Source material: Begin
-- ==== Sys2Proof/WellFormed.lean ====
section
/-! DEFINITION. Which instructions are well formed: the operand conditions the spec puts on an operation as such. -/

namespace Sys2Proof

/-- An operand the spec does not admit for the operation: an "any other byte" row holding the byte of the row before it
(30_encoding.md R95, R96), a zero-length row whose high length byte is not 0 (R95: `len_lo | (x << 8) = 0`), or a
bit range of width 0 (41_field_codec.md R180, R181: `width ≥ 1`). Every other operand of its type is admitted. -/
def Instr.wellFormed : Instr → Bool
  | .byteWaitSync1Other x => x != 0xB5
  | .byteWaitSync2Other x => x != 0x62
  | .byteLenHiZero x => x == 0
  | .bfGet _ _ width => decide (1 ≤ width)
  | .bfSet _ _ width _ => decide (1 ≤ width)
  | .byteWaitSync1Sync => true
  | .byteWaitSync2Sync => true
  | .byteClassAny _ => true
  | .byteIdAny _ => true
  | .byteLenLoAny _ => true
  | .byteLenHiOversize _ => true
  | .byteLenHiPayload _ => true
  | .bytePayloadMore _ => true
  | .bytePayloadLast _ => true
  | .byteCrcAAny _ => true
  | .byteCrcBAccept _ => true
  | .byteCrcBFiltered _ => true
  | .byteCrcBCrcError _ => true
  | .ckAdd _ _ => true
  | .ckReset _ => true
  | .ckValue _ => true
  | .ckMatches _ _ _ => true
  | .packU8 _ => true
  | .packU16 _ => true
  | .packU32 _ => true
  | .packU64 _ => true
  | .packI8 _ => true
  | .packI16 _ => true
  | .packI32 _ => true
  | .packI64 _ => true
  | .packCh _ _ => true
  | .packPad _ => true
  | .unpackU8 _ => true
  | .unpackU16 _ => true
  | .unpackU32 _ => true
  | .unpackU64 _ => true
  | .unpackI8 _ => true
  | .unpackI16 _ => true
  | .unpackI32 _ => true
  | .unpackI64 _ => true
  | .unpackCh _ _ => true
  | .unpackPad _ _ => true
  | .fsNew => true
  | .fsAdd _ _ _ => true
  | .fsGet _ _ => true
  | .fsSet _ _ _ => true
  | .fsPack _ => true
  | .fsUnpack _ _ _ => true
  | .fsAddGroup _ _ _ _ => true
  | .cfgKeyMake _ _ _ => true
  | .cfgKeyFields _ => true
  | .cfgValPack _ _ => true
  | .cfgValUnpack _ _ => true
  | .cfgItemPack _ _ => true
  | .cfgItemUnpack _ => true
  | .identEq _ _ => true
  | .envLength _ => true
  | .envToBytes _ _ => true
  | .envPack _ => true
  | .envUnpack _ _ => true
  | .step _ => true
  | .process _ => true
  | .setFilters _ => true
  | .setFilter _ => true
  | .restart => true
  | .packet => true
  | .emptyQueue => true
  | .reset => true

end Sys2Proof
end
Source material: End
_Task_.
Tally every line of the entries that contains the word "spec", and respond with that number only.

_Output of the exercise_.
2